Satellite sensors can now provide an amazing level of detail of the Earth surface, yet with sparse and imperfect surface sensors to validate them, and due to their relatively short record (a few decades) their usefulness when used on their own is somewhat limited. To make new leaps in understanding environmental change and to improve prediction we must find intelligent ways to combine satellite data with surface sensors and the output from physics-based environmental simulators (e.g., climate models). To bridge these spatial scales and various modalities we are creating a team of scientists and engineers to build and deploy open-source toolkits and examples driven by real-world case studies.
This project aims to lay the foundations for ambitious research programmes to tackle our greatest environmental changes. We will develop and deploy reproducible and interpretable methods to increase scientific understanding, build tools to help environmental measurement planning, and provide the underpinning tools for intelligent real-time monitoring. The project aims to strengthen collaborations across the environmental and machine learning/AI communities by enhancing open-source and user-friendly computing platforms, including Pangeo.

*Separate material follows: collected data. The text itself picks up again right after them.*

-- ==== Sys2Proof/Laws/ViaRequests.lean ====
section
/-! SUPPORT. What each operation of Machine/Requests.lean can touch: the pieces it names, and the memories keep their canonical form. -/

namespace Sys2Proof.Machine

open Sys2Proof

theorem putReq_via (s : State) (r : Request) : Via [.drover] s (putReq s r) := by
  unfold putReq
  exact Via.step (setDrover_via ..) rfl (Via.refl _ _)

theorem putServing_via (s : State) (k : Nat) (x : Serving) : Via [.drover] s (putServing s k x) := by
  unfold putServing
  exact Via.step (setDrover_via ..) rfl (Via.refl _ _)

theorem checkDrained_via (s : State) (p : Nat) (k : Nat) : Via [.regs, .views, .log] s (checkDrained s p k) := by
  unfold checkDrained
  exact Via.ite (Via.step (logWrite_via ..) rfl (Via.step (wr_via ..) rfl (Via.refl _ _))) (Via.refl _ _)

theorem pinEpoch_via (s : State) (p : Nat) (id : Nat) (more : Bool) : Via [.regs, .views, .log] s (pinEpoch s p id more) := by
  unfold pinEpoch
  split
  · extract_lets +onlyGivenNames -merge -underBinder y1
    try clear_value y1
    exact Via.ite (Via.step (wr_via ..) rfl (Via.refl _ _)) (Via.step (checkDrained_via ..) rfl (Via.step (wr_via ..) rfl (Via.refl _ _)))
  · exact Via.refl _ _

theorem putPfx_via (s : State) (p : Nat) (i : Nat) (e : PfxEntry) : Via [.regs, .views, .log, .mem, .fresh, .care] s (putPfx s p i e) := by
  unfold putPfx
  exact Via.step (coreWrite_via ..) rfl (Via.refl _ _)

theorem reserveRun_via (s : State) (p nb n : Nat) (es : List (Nat × PfxEntry)) : Via [.regs, .views, .log, .mem, .fresh, .care] s (reserveRun s p nb n es).2 := by
  induction es generalizing s with
  | nil => exact Via.refl _ _
  | cons e es ih =>
    unfold reserveRun
    split
    · exact Via.refl _ _
    · exact Via.trans (Via.step (putPfx_via ..) rfl (Via.step (bump_via ..) rfl (Via.refl _ _))) (ih _)

theorem matchBlocks_via (s : State) (p : Nat) (t : LaneTable) (prompt : List Nat) (epoch : Nat) (ks : List (Nat × Nat)) (acc : List Nat) :
    Via [.regs, .views, .log, .mem, .fresh, .care] s (matchBlocks s p t prompt epoch ks acc).2 := by
  induction ks generalizing s acc with
  | nil => exact Via.refl _ _
  | cons x ks ih =>
    obtain ⟨i, key⟩ := x
    unfold matchBlocks
    extract_lets +onlyGivenNames -merge -underBinder t1
    split
    · exact Via.step (bump_via ..) rfl (Via.refl _ _)
    · extract_lets +onlyGivenNames -merge -underBinder ok
      refine Via.ite2 (Via.step (bump_via ..) rfl (Via.step (bump_via ..) rfl (Via.refl _ _))) (Via.ite2 (Via.step (bump_via ..) rfl (Via.refl _ _)) ?_)
      exact Via.trans (Via.step (putPfx_via ..) rfl (Via.step (bump_via ..) rfl (Via.step (bump_via ..) rfl (Via.refl _ _)))) (ih _ _)

theorem dropRefs_via (s : State) (r : Request) (n : Nat) : Via [.regs, .views, .log, .mem, .fresh, .care] s (dropRefs s r n) := by
  unfold dropRefs
  refine Via.forEach (?_) (Via.refl _ _)
  · intro s1 a2
    split
    · exact Via.ite (Via.step (putPfx_via ..) rfl (Via.refl _ _)) (Via.refl _ _)
    · exact Via.refl _ _

theorem writeTokens_via (s : State) (r : Request) (t : LaneTable) : Via [.regs, .views, .log, .mem, .fresh, .care] s (writeTokens s r t) := by
  unfold writeTokens
  refine Via.forEach (?_) (Via.refl _ _)
  · intro s1 a2
    extract_lets +onlyGivenNames -merge -underBinder y3
    try clear_value y3
    extract_lets +onlyGivenNames -merge -underBinder y4
    try clear_value y4
    exact Via.ite (Via.refl _ _) (Via.step (coreWrite_via ..) rfl (Via.refl _ _))

theorem reserve_via (s : State) (r : Request) : Via [.regs, .views, .log, .mem, .fresh, .care, .drover] s (reserve s r).2 := by
  unfold reserve
  extract_lets +onlyGivenNames -merge -underBinder y1
  try clear_value y1
  extract_lets +onlyGivenNames -merge -underBinder y2
  try clear_value y2
  extract_lets +onlyGivenNames -merge -underBinder y3
  try clear_value y3
  split
  · rename_i v4 v5 e6
    refine Via.cut (Via.pair e6 (Via.step (matchBlocks_via ..) rfl (Via.refl _ _))) fun h7 => ?_
    extract_lets +onlyGivenNames -merge -underBinder y8
    try clear_value y8
    split
    · rename_i v9 v10 e11
      refine Via.cut (Via.pair e11 (Via.step (reserveRun_via ..) rfl (Via.step (putReq_via ..) rfl h7))) fun h12 => ?_
      split
      · extract_lets +onlyGivenNames -merge -underBinder y13
        try clear_value y13
        try dsimp -zeta only
        exact Via.step (writeTokens_via ..) rfl (Via.step (putReq_via ..) rfl h12)
      · try dsimp -zeta only
        exact Via.step (putReq_via ..) rfl (Via.step (dropRefs_via ..) rfl h12)

theorem unreserve_via (s : State) (r : Request) : Via [.regs, .views, .log, .mem, .fresh, .care, .drover] s (unreserve s r) := by
  unfold unreserve
  exact Via.step (putReq_via ..) rfl (Via.step (dropRefs_via ..) rfl (Via.refl _ _))

theorem insertBlock_via (s : State) (r : Request) (i : Nat) : Via [.regs, .views, .log, .mem, .fresh, .care] s (insertBlock s r i).2 := by
  unfold insertBlock
  extract_lets +onlyGivenNames -merge -underBinder y1
  try clear_value y1
  extract_lets +onlyGivenNames -merge -underBinder y2
  try clear_value y2
  extract_lets +onlyGivenNames -merge -underBinder y3
  try clear_value y3
  refine Via.ite2 (Via.step (bump_via ..) rfl (Via.refl _ _)) (?_)
  · split
    · try dsimp -zeta only
      exact Via.step (bump_via ..) rfl (Via.refl _ _)
    · extract_lets +onlyGivenNames -merge -underBinder y4
      try clear_value y4
      try dsimp -zeta only
      exact Via.step (putPfx_via ..) rfl (Via.step (bump_via ..) rfl (Via.refl _ _))

theorem insertBlocks_via (s : State) (r : Request) (done done' : Nat) : Via [.regs, .views, .log, .mem, .fresh, .care] s (insertBlocks s r done done').2 := by
  unfold insertBlocks
  refine Via.fold2 _ _ ?_ _ (Via.refl _ _)
  intro b s i
  exact Via.ite2 (Via.step (insertBlock_via ..) rfl (Via.refl _ _)) (Via.refl _ _)

theorem sendRecords_via (s : State) (p : Nat) (ch : Nat) (rs : List (List Byte)) : Via [.regs, .views, .log, .drover, .net, .out] s (sendRecords s p ch rs) := by
  unfold sendRecords
  extract_lets +onlyGivenNames -merge -underBinder x1
  refine Via.cut (t := x1) (Via.step (streamOut_via ..) rfl (Via.refl _ _)) fun h2 => ?_
  clear_value x1
  extract_lets +onlyGivenNames -merge -underBinder y3
  try clear_value y3
  refine Via.ite h2 (?_)
  · extract_lets +onlyGivenNames -merge -underBinder x4
    refine Via.cut (t := x4) (Via.step (modChan_via ..) rfl h2) fun h5 => ?_
    clear_value x4
    extract_lets +onlyGivenNames -merge -underBinder x6
    refine Via.cut (t := x6) (Via.step (wr_via ..) rfl (Via.step (wr_via ..) rfl h5)) fun h7 => ?_
    clear_value x6
    extract_lets +onlyGivenNames -merge -underBinder x8
    refine Via.cut (t := x8) (Via.step (bump_via ..) rfl h7) fun h9 => ?_
    clear_value x8
    extract_lets +onlyGivenNames -merge -underBinder x10
    refine Via.cut (t := x10) (Via.step (logWrite_via ..) rfl (Via.step (errEvent_via ..) rfl h9)) fun h11 => ?_
    clear_value x10
    exact Via.step (setDrover_via ..) rfl h11

theorem freeReq_via (s : State) (r : Request) : Via [.regs, .views, .log, .mem, .fresh, .care, .drover] s (freeReq s r) := by
  unfold freeReq
  extract_lets +onlyGivenNames -merge -underBinder x1
  refine Via.cut (t := x1) (Via.ite (Via.refl _ _) (Via.step (dropRefs_via ..) rfl (Via.refl _ _))) fun h2 => ?_
  clear_value x1
  extract_lets +onlyGivenNames -merge -underBinder y3
  try clear_value y3
  extract_lets +onlyGivenNames -merge -underBinder y4
  try clear_value y4
  extract_lets +onlyGivenNames -merge -underBinder x5
  refine Via.cut (t := x5) (Via.step (setDrover_via ..) rfl h2) fun h6 => ?_
  clear_value x5
  exact Via.step (pinEpoch_via ..) rfl h6

theorem endReq_via (s : State) (r : Request) (status : Nat) : Via [.regs, .views, .log, .mem, .fresh, .care, .drover, .net, .out] s (endReq s r status) := by
  unfold endReq
  exact Via.step (sendRecords_via ..) rfl (Via.step (freeReq_via ..) rfl (Via.refl _ _))

theorem journalEnd_via (s : State) (r : Request) (status : Nat) : Via [.regs, .views, .log, .mem, .fresh, .care, .links, .msgs, .out] s (journalEnd s r status) := by
  unfold journalEnd
  exact Via.step (journalHere_via ..) rfl (Via.refl _ _)

theorem loseReq_via (s : State) (r : Request) : Via [.regs, .views, .log, .mem, .fresh, .care, .links, .msgs, .drover, .net, .out] s (loseReq s r) := by
  unfold loseReq
  exact Via.step (endReq_via ..) rfl (Via.step (journalEnd_via ..) rfl (Via.step (bump_via ..) rfl (Via.refl _ _)))

theorem loseLine_via (s : State) (region : Nat) (addr : Nat) : Via [.regs, .views, .log, .mem, .fresh, .care, .links, .msgs, .drover, .net, .out] s (loseLine s region addr) := by
  unfold loseLine
  refine Via.forEach (?_) (Via.refl _ _)
  · intro s1 a2
    split
    · exact Via.refl _ _
    · refine Via.ite (Via.ite (?_) (Via.refl _ _)) (Via.ite (Via.forEach (?_) (Via.refl _ _)) (Via.refl _ _))
      · extract_lets +onlyGivenNames -merge -underBinder y3
        try clear_value y3
        exact Via.step (putPfx_via ..) rfl (Via.refl _ _)
      · intro s4 a5
        extract_lets +onlyGivenNames -merge -underBinder y6
        try clear_value y6
        refine Via.ite (?_) (Via.refl _ _)
        · extract_lets +onlyGivenNames -merge -underBinder y7
          try clear_value y7
          extract_lets +onlyGivenNames -merge -underBinder y8
          try clear_value y8
          extract_lets +onlyGivenNames -merge -underBinder x9
          refine Via.cut (t := x9) (Via.forEach (fun _ _ => Via.step (loseReq_via ..) rfl (Via.refl _ _)) (Via.refl _ _)) fun h10 => ?_
          clear_value x9
          exact Via.forEach (fun _ _ => Via.step (putPfx_via ..) rfl (Via.refl _ _)) h10

theorem loseLines_via (s : State) : Via [.regs, .views, .log, .mem, .fresh, .care, .links, .msgs, .drover, .net, .out] s (loseLines s) := by
  unfold loseLines
  exact Via.forEach (fun _ _ => Via.step (loseLine_via ..) rfl (Via.refl _ _)) (Via.step (setCare_via ..) rfl (Via.refl _ _))

theorem cancelLanes_via (s : State) (k : Nat) (lanes : List Nat) : Via [.folds] s (cancelLanes s k lanes) := by
  unfold cancelLanes
  extract_lets +onlyGivenNames -merge -underBinder y1
  try clear_value y1
  exact Via.forEach (fun _ _ => Via.step (modFold_via ..) rfl (Via.refl _ _)) (Via.refl _ _)

theorem abortReq_via (s : State) (r : Request) : Via [.regs, .views, .log, .mem, .fresh, .folds, .care, .drover, .net, .out] s (abortReq s r) := by
  unfold abortReq
  exact Via.ite (Via.step (endReq_via ..) rfl (Via.refl _ _)) (Via.ite (Via.ite (Via.refl _ _) (Via.step (putReq_via ..) rfl (Via.step (bump_via ..) rfl (Via.refl _ _)))) (Via.step (endReq_via ..) rfl (Via.step (cancelLanes_via ..) rfl (Via.step (bump_via ..) rfl (Via.refl _ _)))))

theorem unknownAbort_via (s : State) (p : Nat) (handle : Nat) : Via [.regs, .views, .log, .mem, .fresh, .care, .links, .msgs, .out] s (unknownAbort s p handle) := by
  unfold unknownAbort
  split
  · exact Via.step (journalHere_via ..) rfl (Via.refl _ _)
  · exact Via.refl _ _

theorem abortHandle_via (s : State) (p : Nat) (handle : Nat) (tag : Nat) : Via [.regs, .views, .log, .mem, .fresh, .folds, .care, .links, .msgs, .drover, .net, .out] s (abortHandle s p handle tag).2.2 := by
  unfold abortHandle
  split
  · extract_lets +onlyGivenNames -merge -underBinder x1
    refine Via.cut (t := x1) (Via.step (journalHere_via ..) rfl (Via.refl _ _)) fun h2 => ?_
    clear_value x1
    try dsimp -zeta only
    try dsimp -zeta only
    exact Via.step (abortReq_via ..) rfl h2
  · split
    · extract_lets +onlyGivenNames -merge -underBinder x3
      refine Via.cut (t := x3) (Via.step (journalHere_via ..) rfl (Via.refl _ _)) fun h4 => ?_
      clear_value x3
      try dsimp -zeta only
      try dsimp -zeta only
      exact Via.step (bump_via ..) rfl h4
    · try dsimp -zeta only
      try dsimp -zeta only
      exact Via.step (unknownAbort_via ..) rfl (Via.refl _ _)

end Sys2Proof.Machine
end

The project will help researchers around the globe to access and make more efficient use out of the vast volumes of environmental data collected by national research facilities, often in somewhat ad hoc and sometimes unplanned ways. This work will support broader scientific communities where sensors are periodically upgraded (e.g., earth observation satellites), where there are sparse sensor networks (e.g., Antarctica, high mountainous regions), or where placement is not by design (e.g., ship-based sensors for ocean monitoring). The research will inform future planning of sensor development, placement and implementation.